Spark SQL is a Spark module for structured data processing. Unlike the basic Spark RDD API, the interfaces provided by Spark SQL provide Spark with more information about the structure of both the data and the computation being performed. Internally, Spark SQL uses this extra information to perform extra optimizations. 

There are several ways to interact with Spark SQL including SQL and the Dataset API. When computing a result the same execution engine is used, independent of which API/language you are using to express the computation. This unification means that developers can easily switch back and forth between different APIs based on which provides the most natural way to express a given transformation.

### 0.1 SQL

One use of Spark SQL is to execute SQL queries. Spark SQL can also be used to read data from an existing Hive installation. When running SQL from within another programming language the results will be returned as a DataFrame.

### 0.2 DataFrames

A DataFrame is conceptually equivalent to a table in a relational database or a data frame in R/Python, but with richer optimizations under the hood. 

DataFrames can be constructed from a wide array of sources such as: structured data files, tables in Hive, external databases, or existing RDDs.
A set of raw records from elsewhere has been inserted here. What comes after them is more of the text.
-- ==== Sys2Proof/Machine/Operands.lean ====
section
/-! DEFINITION. Fetching an instruction's bytes, and the addressing modes: immediate, register indirect through BC, absolute
(43_loads.md R93; 40_dispatch.md R74). -/

namespace Sys2Proof.Machine

/-- `fetch8()`: the byte at PC, and PC moved past it (R93). The opcode fetch and the PC advance of a tick are this operation too
(R74, R75). -/
def State.fetch8 (s : State) : Byte × State := (s.mem.readByte s.pc, s.advancePc 1)

/-- `fetch16()`: two byte fetches, low byte first (R93). -/
def State.fetch16 (s : State) : Word × State :=
  let lo := s.fetch8
  let hi := lo.2.fetch8
  (joinBytes hi.1 lo.1, hi.2)

/-- The bytes that `n` byte fetches read, in order. -/
def State.fetchBytes : Nat → State → List Byte
  | 0, _ => []
  | n + 1, s => s.fetch8.1 :: State.fetchBytes n s.fetch8.2

/-- The bytes of the instruction at PC: the opcode, then as many operand bytes as the opcode asks for (R59, R74, R76). After an
unsupported opcode no byte is read (R66). -/
def State.instrBytes (s : State) : List Byte :=
  s.fetch8.1 :: State.fetchBytes (operandLength s.fetch8.1) s.fetch8.2

/-- PC moved past the operand bytes of a format: a handler "must itself advance PC past them" (R76). -/
def State.skipOperands (s : State) (fmt : Format) : State := s.advancePc fmt.operandLength

/-- Register indirect, `(BC)`: the address is the pair BC; no register is modified (R93). -/
def State.indirectBc (s : State) : Word := s.pair .bc

/-- Absolute, `(a16)`: the operand is the address (R61, R93). -/
def absolute (a16 : Word) : Word := a16

end Sys2Proof.Machine
end

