-- ==== Sys2Proof/Machine/Dispatch.lean ====
section
/-! DEFINITION. The dispatch mux: it runs the one handler of the decoded opcode (40_dispatch.md R76). -/

namespace Sys2Proof.Machine

/-- The handler of an instruction, on the state in which PC is already one past the opcode byte (R84). -/
def exec (i : Instr) (s : State) : Host.Outcome State Fault Refusal :=
  match i with
  | .nop => Sys2Proof.Machine.execNop s
  | .ldBcD16 d16 => Sys2Proof.Machine.execLdBcD16 d16 s
  | .ldBcA => Sys2Proof.Machine.execLdBcA s
  | .incBc => Sys2Proof.Machine.execIncBc s
  | .incB => Sys2Proof.Machine.execIncB s
  | .decB => Sys2Proof.Machine.execDecB s
  | .ldBD8 d8 => Sys2Proof.Machine.execLdBD8 d8 s
  | .rlca => Sys2Proof.Machine.execRlca s
  | .ldA16Sp a16 => Sys2Proof.Machine.execLdA16Sp a16 s

end Sys2Proof.Machine
end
The DataFrame API is available in Scala, Java, Python, and R. 

In [None]:
# Run this cell to setup data path
import os

datapath = os.getcwd()
if datapath.find('databricks') != -1:
    ACCESS_KEY = "AKIAI2P5MSEO2JYXJVQQ"
    SECRET_KEY = "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"
    AWS_BUCKET_NAME = "nycdsabootcamp"
    datapath = "s3a://%s:%s@%s/" %(ACCESS_KEY, SECRET_KEY, AWS_BUCKET_NAME)

## 1. Starting Point: SparkSession

`SparkSession` is the entry point to programming Spark with the DataFrame API.
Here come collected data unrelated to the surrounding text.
/-- The flag half of the register interface, and the cycle counter's read (R38, with R27, R28 and R31): selectors 0 to 3 are Z, N, H
and C, which are bits 7, 6, 5 and 4 of F. Reading one answers that bit and changes nothing; writing one answers nothing, makes that
bit the value written, and leaves every other bit of F and all other state, whether or not the latch is set. The selectors' numbers
are the spec's decision D11 (log 16), the bits D3 (log 7). -/
def Obligations.FlagAndCycleInterfaceReadWrite : Prop :=
  ∀ s : State,
    (hostCall (.readFlag 0) s = (.flag (s.f.getLsbD 7), s) ∧ hostCall (.readFlag 1) s = (.flag (s.f.getLsbD 6), s) ∧
      hostCall (.readFlag 2) s = (.flag (s.f.getLsbD 5), s) ∧ hostCall (.readFlag 3) s = (.flag (s.f.getLsbD 4), s)) ∧
    (∀ (sel : BitVec 2) (v : Bool), ∃ g : Byte, hostCall (.writeFlag sel v) s = (.done, { s with f := g }) ∧
      ∀ k : Nat, g.getLsbD k = if k = 7 - sel.toNat then v else s.f.getLsbD k) ∧
    hostCall .readCycles s = (.cycles s.cycles, s)

/-- Z, N, H and C have the weights 128, 64, 32 and 16 in F: a read tests that bit, and a write adds or removes that weight and keeps
the rest; where F's low nibble is zero, F is the sum of the weights of the flags that are set (R27, R28, R29). The bits are the
spec's decision D3, "from general knowledge, not in source" (log 7, PRESUMED). -/
def Obligations.FlagsAreTheHighNibbleOfF : Prop :=
  ∀ s : State,
    (s.flag .z = decide (128 ≤ s.f.toNat) ∧ s.flag .n = decide (64 ≤ s.f.toNat % 128) ∧
      s.flag .h = decide (32 ≤ s.f.toNat % 64) ∧ s.flag .c = decide (16 ≤ s.f.toNat % 32)) ∧
    (∀ v : Bool,
      (s.setFlag .z v).f.toNat = v.toNat * 128 + s.f.toNat % 128 ∧
      (s.setFlag .n v).f.toNat = s.f.toNat / 128 * 128 + v.toNat * 64 + s.f.toNat % 64 ∧
      (s.setFlag .h v).f.toNat = s.f.toNat / 64 * 64 + v.toNat * 32 + s.f.toNat % 32 ∧
      (s.setFlag .c v).f.toNat = s.f.toNat / 32 * 32 + v.toNat * 16 + s.f.toNat % 16) ∧
    (s.fLowZero → s.f.toNat =
      (s.flag .z).toNat * 128 + (s.flag .n).toNat * 64 + (s.flag .h).toNat * 32 + (s.flag .c).toNat * 16)
end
SparkSession in Spark 2.0 provides builtin support for Hive features including the ability to write queries using HiveQL, access to Hive UDFs, and the ability to read data from Hive tables. To use these features, you do not need to have an existing Hive setup.

In pyspark, `spark` is an existing `SparkSession`.

In [None]:
print type(spark)

If launching applications with spark-submit, then we need to create a basic SparkSession using `SparkSession.builder()`:

In [None]:
# Don't Run!

spark = SparkSession\
    .builder\
    .appName("PythonSQL")\
    .config("spark.some.config.option", "some-value")\
    .getOrCreate()

## 2. Working with DataFrames

`DataFrames` can be constructed from a wide array of sources such as: structured data files, tables in Hive, external databases, or existing RDDs.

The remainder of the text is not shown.